That's what I'm going to do.
    And we do that every day. And we actually do it more. And 
I'm not trying to be argumentative here either. I'm just 
telling you the men and women of the FBI are out here working 
this threat hard. And we arrest more of our subjects on 
domestic terrorism than we do international terrorism. And 
we're doing it as much as we can.
    Ms. Tlaib. We don't have enough resources I think being 
spent on that.
    Mr. McGarrity. It's not an apples-and-oranges.
    Ms. Tlaib. And, you know, Mr. Shivers made a great point, 
because I am for, and I want my colleagues to know, I have my 
coffee hours, I have people protest. I absolutely welcome 
freedom of speech. I welcome anybody that has an opinion, even 
about my faith. But to get to the point where they pass it 
toward a threatening life, I mean, to me that is enough.
    Sometimes I--you know, the protected speech, and that's 
something we have to be very careful and tread very carefully, 
very, very carefully with that.
    But to that point where this person--where I feel like if 
it came from somebody of different--no matter what--as we try 
to proceed we say that's not true, but I feel like if they were 
Muslim or Black that it would be handled differently.

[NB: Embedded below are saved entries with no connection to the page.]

-- ==== Sys2Proof/Machine/GroupFunction.lean ====
section
/-! DEFINITION. The Group Function builder: BUILD_REQUEST and BUILD_COMMAND (spec/42_group_function.md; payloads and envelope in
30_encoding.md R70 to R72). -/

namespace Sys2Proof.Machine

/-- The two identification pairs of both messages, always first (R103). -/
def identificationPairs : List Byte := [0x01] ++ le16 mfrCode ++ [0x03] ++ [industryCode]

/-- The request payload, 16 bytes (R70). -/
def requestPayload (cpgn : Pgn) : List Byte :=
  [0x00] ++ le24 (cpgn.setWidth 24) ++ List.replicate 4 0xFF ++ List.replicate 2 0xFF ++ [0x02] ++ identificationPairs

/-- The low `w` bits of a raw value, those above dropped (R99). -/
def lowBits (raw : BitVec 64) (w : Nat) : BitVec 64 := raw &&& ~~~(BitVec.allOnes 64 <<< w)

/-- `packLE(raw, w)`: `ceil(w / 8)` bytes, least significant first, every bit from w up 1 (R102). -/
def packLE (raw : BitVec 64) (w : Nat) : List Byte :=
  (List.range ((w + 7) / 8)).map fun j => byteAt (raw ||| BitVec.allOnes 64 <<< w) j

/-- R100: the descriptor of the commanded field, or SchemaResolutionError. -/
def resolveField (m : FieldModel) (cpgn : Pgn) (fidx : BitVec 8) : Except Status FieldDesc :=
  if fidx = 255 then .error .schemaResolutionError
  else
    match fieldSchema m cpgn fidx with
    | none => .error .schemaResolutionError
    | some fd => if fd.width < 1 ∨ fd.width > 64 then .error .schemaResolutionError else .ok fd

/-- The command payload (R71) for a field of width `w` that holds `raw`. -/
def commandPayload (prio : Byte) (cpgn : Pgn) (fidx : BitVec 8) (raw : BitVec 64) (w : Nat) : List Byte :=
  [0x01] ++ le24 (cpgn.setWidth 24) ++ [prio] ++ [0x03] ++ identificationPairs ++ [fidx + 1] ++ packLE raw w

/-- The envelope of both messages (R72). -/
def groupFunctionMessage (b : Binding) (src dst : Addr) (payload : List Byte) : PgnMessage where
  pri := gfPriority
  pgn := b.gfPgn
  src := src
  dst := dst
  payload := payload

/-- BUILD_REQUEST (R97, R98). -/
def execBuildRequest (cpgn : Pgn) (s : State) : Outcome :=
  withEmptyDp s <|
    match s.localAddr with
    | none => raise .configNotSet s
    | some a =>
      complete { Result.ok with msg := some (groupFunctionMessage s.bind a broadcast (requestPayload cpgn)) } s

/-- BUILD_COMMAND (R99 to R101). -/
def execBuildCommand (cpgn : Pgn) (dst : Addr) (fidx : BitVec 8) (s : State) : Outcome :=
  withEmptyDp s <|
    match s.localAddr with
    | none => raise .configNotSet s
    | some a =>
      match resolveField s.bind.model cpgn fidx with
      | .error st => raise st s
      | .ok fd =>
        let raw := lowBits (quantize s.bind.model fd s.inp.vp) fd.width
        let payload := commandPayload s.bind.cmdPrioByte cpgn fidx raw fd.width
        complete { Result.ok with msg := some (groupFunctionMessage s.bind a dst payload) } s

end Sys2Proof.Machine
end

    Even the threat that we had in Florida, they released him 
on a tether. I had to go to Florida the same weekend. I 
couldn't believe they released him on a tether.

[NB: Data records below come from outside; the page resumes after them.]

/-- Settles O36: the entry appended to, and the bytes it reads. -/
theorem acceptAppendsContinuation : Obligations.AcceptAppendsContinuation := by
  intro id e h data s hp hdp h7 hget he hc hlt
  have ⟨hbuf, _, _, _⟩ := he
  refine ⟨_, exec_accept_appends hp hdp h7 hget he hc hlt, rfl, ?_, fun k off hoff => ?_, fun j _ => ?_⟩
  · rw [respond_table, setTable_table, get_set_self, Entry.append, h7]
  · exact readByte_set_append_old hget hbuf (by rwa [h7])
  · exact readByte_set_append_new hbuf j

/-! ## Every ACCEPT (R92, R93) -/

theorem exec_accept_ends (hp : s.inp.port = .rx) (h8 : s.inp.dp.length ≤ 8) (hx : exec (.accept id) s = .next t) :
    AcceptEnds id s t := by
  cases hget : s.table.get id with
  | none => rw [exec_accept_idle hp h8 hget] at hx; exact acceptIdle_ends hx
  | some e => rw [exec_accept_busy hp h8 hget] at hx; exact acceptBusy_ends hx

/-- A frame that could only continue a message completes none where none is in progress (R93). -/
theorem exec_accept_orphan (hp : s.inp.port = .rx) (h8 : s.inp.dp.length ≤ 8) (hx : exec (.accept id) s = .next t)
    (hget : s.table.get id = none) (hfast : isFastPacket s.bind.model (decodeCanId id).pgn = true)
    (hc : counterOf s.inp.dp ≠ 0) : ∃ v, v ≠ .completed ∧ t = s.respond (Result.verdictOnly v) := by
  rw [exec_accept_idle hp h8 hget] at hx
  rcases acceptIdle_cases hx with ⟨-, hzero, -, -⟩ | ⟨v, hv, -, ht⟩ | ⟨hslow, -⟩
  · exact absurd hzero hc
  · exact ⟨v, hv, ht⟩
  · simp [hfast] at hslow

/-- Settles O40: every ending of ACCEPT carries a verdict, and an orphan's is not Completed. -/
theorem acceptNeverFails : Obligations.AcceptNeverFails := by
  intro id s hs hp h8
  obtain ⟨t, hx⟩ : ∃ t, exec (.accept id) s = .next t := exec_next hs
  have htable := exec_tableOk hs hx
  obtain ⟨tbl, r, rfl, hr, -⟩ := exec_accept_ends hp h8 hx
  have hanswers : ((s.setTable tbl).respond r).answers = s.answers ++ [⟨.rx, r⟩] := by
    rw [respond_answers, setTable_inp, setTable_answers, hp]
  rcases hr with ⟨v, rfl, hv⟩ | ⟨m, rfl⟩
  · exact ⟨_, _, v, hx, hanswers, rfl, rfl, by simp [hv], fun _ _ _ _ _ _ => hv, htable⟩
  · refine ⟨_, _, .completed, hx, hanswers, rfl, rfl, by simp, fun h data hdp hc hget hfast => ?_, htable⟩
    obtain ⟨v, hv, ht⟩ := exec_accept_orphan hp h8 hx hget hfast (by rwa [hdp, counterOf_cons])
    have hlast := congrArg State.lastResult ht
    rw [respond_lastResult, respond_lastResult] at hlast
    cases hlast

/-- Settles O41: no key of T but the frame's own is touched, and an identifier's bytes are its entry's. -/
theorem acceptLeavesOtherIdentifiers : Obligations.AcceptLeavesOtherIdentifiers := by
  intro id k s t hx hne
  have hget : t.table.get k = s.table.get k := execAccept_get_of_ne hx hne
  obtain ⟨-, -, -, -, -, -, -, -, haddr⟩ := commandFrame _ s t hx
  exact ⟨hget, readByte_eq_of_get_eq hget, haddr nofun⟩

/-! ## Running ACCEPT over frames -/

theorem acceptAll_append {fs gs : List Frame} (hfs : acceptAll fs s = .next t) :
    acceptAll (fs ++ gs) s = acceptAll gs t := by
  induction fs generalizing s with
  | nil => cases hfs; rfl
  | cons f fs ih =>
    cases hx : execAccept f.id (s.withInput .rx f.data) with
    | next u =>
      rw [acceptAll_cons hx] at hfs
      rw [List.cons_append, acceptAll_cons hx, ih hfs]
    | fault x => simp [acceptAll, exec, hx] at hfs
    | refused x => simp [acceptAll, exec, hx] at hfs

theorem acceptAll_singleton {f : Frame} (hx : exec (.accept f.id) (s.withInput .rx f.data) = .next t) :
    acceptAll [f] s = .next t :=
  acceptAll_cons hx

/-- The header ACCEPT reads in an identifier that Encode gave: the one encoded, but for the destination of a PDU2 PGN,
which no identifier carries (R80, R81). -/
theorem decodeCanId_of_encodeCanId (hid : encodeCanId p g a d = .ok id) :
    decodeCanId id = ⟨p, g, a, if (g.extractLsb' 8 8).toNat < 240 then d else 0xFF⟩ := by
  have hc := encodeCanId_carries hid
  rcases encodeCanId_ok_cases hid with ⟨hpdu1, hlow, -⟩ | ⟨hpdu2, -⟩
  · rw [if_pos hpdu1]; exact decodeCanId_eq hc (encodable_pdu1 hpdu1 hlow)
  · rw [if_neg hpdu2]; exact decodeCanId_eq (hc.of_pdu2 hpdu2 0xFF) (encodable_pdu2 hpdu2)

/-- A SEGMENT that succeeds ends with the frames of the payload (R84). -/
theorem exec_segment_frames {port : Port} {r : Result} {u : State} (h223 : payload.length ≤ 223)
    (hid : encodeCanId p g a d = .ok id) (hx : exec (.segment p g a d) (s.withInput port payload) = .next u)
    (hr : u.lastResult = some r) : r.frames = segmentFrames id payload := by
  have hseg : exec (.segment p g a d) (s.withInput port payload) = _ :=
    execSegment_of (s := s.withInput port payload) h223 hid
  cases hseg.symm.trans hx
  rw [respond_lastResult] at hr
  cases hr
  rfl

/-- Settles O44: the payload is its own one frame, and completes at once. -/
theorem singleFrameRoundTrip : Obligations.SingleFrameRoundTrip := by
  intro p g a d payload id port r s u h8 hid hx hr hslow hget
  have hdecode := decodeCanId_of_encodeCanId hid
  have haccept := acceptSingleFrame id (s.withInput .rx payload) rfl h8 hget (by rwa [hdecode])
  rw [exec_segment_frames (by omega) hid hx hr, segmentFrames_of_le h8, ← hdecode]
  exact ⟨_, acceptAll_singleton (f := ⟨id, payload⟩) haccept, rfl, respond_lastResult _⟩

/-! ## The frames of a long payload, and the entry they fill (R67 to R69, R89, R90) -/

/-- The stream behind its length byte: what ACCEPT reassembles. -/
def fpBody (payload : List Byte) : List Byte := payload ++ List.replicate (streamPad payload.length) fpFiller

theorem fpStream_eq_cons : fpStream payload = BitVec.ofNat 8 payload.length :: fpBody payload := rfl

theorem fpBody_length : (fpBody payload).length + 1 = 7 * ((payload.length + 7) / 7) := by
  rw [← fpStream_length, fpStream_eq_cons, List.length_cons]

theorem length_le_fpBody : payload.length ≤ (fpBody payload).length := List.length_append ▸ Nat.le_add_right ..

theorem fpBody_take : (fpBody payload).take payload.length = payload := List.take_left

/-- Frame `i` of a payload of 9 bytes or more (R67). -/
def fpFrame (id : CanId) (payload : List Byte) (i : Nat) : Frame := ⟨id, fpFrameData (fpStream payload) i⟩

theorem segmentFrames_eq_map_fpFrame (h9 : 9 ≤ payload.length) :
    segmentFrames id payload = (List.range ((payload.length + 7) / 7)).map (fpFrame id payload) :=
  segmentFrames_of_gt h9

/-- The seven bytes that frame `i + 1` brings. -/
def fpPart (payload : List Byte) (i : Nat) : List Byte := ((fpBody payload).drop (6 + 7 * i)).take 7

theorem fpFrame_zero :
    (fpFrame id payload 0).data = 0x40 :: BitVec.ofNat 8 payload.length :: (fpBody payload).take 6 := rfl

theorem fpFrame_succ (i : Nat) :
    (fpFrame id payload (i + 1)).data = (fpHeaderBase ||| BitVec.ofNat 8 (i + 1)) :: fpPart payload i := by
  simp only [fpFrame, fpFrameData, fpPart, fpStream_eq_cons, fpChunk]
  rw [show 7 * (i + 1) = 6 + 7 * i + 1 by omega, List.drop_succ_cons]

theorem fpHeader_counter {i : Nat} (hi : i < 32) : (fpHeaderBase ||| BitVec.ofNat 8 i).toNat % 32 = i := by
  rw [fpHeader_eq hi, BitVec.toNat_ofNat]
  omega

theorem fpPart_length {i : Nat} (hi : 6 + 7 * (i + 1) ≤ (fpBody payload).length) : (fpPart payload i).length = 7 := by
  simp only [fpPart, List.length_take, List.length_drop]
  omega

    And I've been on the other end, you know, defending many 
people that were wrongfully accused and wanting to--I couldn't 
get them on bail for the smallest incident of, you know, 
attempted assault and so forth, right? Serious offenses, I 
believe.
    But in many ways, these kinds of incidents, when it comes 
to threats of life toward other people based on, you know, 
somebody of Jewish faith, Muslim, being Black in America, this 
anti-Blackness movement that we have, when do we take those so 
seriously as a movement that is obviously pushing violence? I 
mean, when do--I mean, at this point you're letting the person 
out on a tether.
    Mr. McGarrity. I'm not.
    Ms. Tlaib. I know you're not. I know you're not, Mr. 
McGarrity.
    And like what scares me about your, you know, kind of not 
requesting, but you're saying. Do you think we should have a 
domestic terrorism statute? What scares me about that is that 
we're expanding--and I'm sorry, Mr. Chairman--that we're going 
to allow this big balloon of--then we're still going to be 
leaving people out.
    I feel like if they're threatening the life of someone 
else, that alone should be just enough for us to get them on it 
if it's based on--and it's based on hate, because they're 
mentioning a faith, if it's based on color and so forth, sexual 
orientation, that should be enough.
    And, I mean, I commend you all on trying to keep our 
country safe, but I feel like almost like we need to be 
proceeding in a way that we're spending enough resources and 
money with the people that are here now that are threatening 
lives of fellow Americans.
    Mr. Raskin. Thank you.
    Ms. Tlaib. With that, I yield. I'm so sorry. Thank you.
    Mr. Raskin. Thank you, Ms. Tlaib. I was so mesmerized by 
your statement I lost track of time there, so that was my 
fault.
    I come now to Mr. Malinowski. I yield to you for five 
minutes.
    Mr. Malinowski. Thank you, Mr. Chairman.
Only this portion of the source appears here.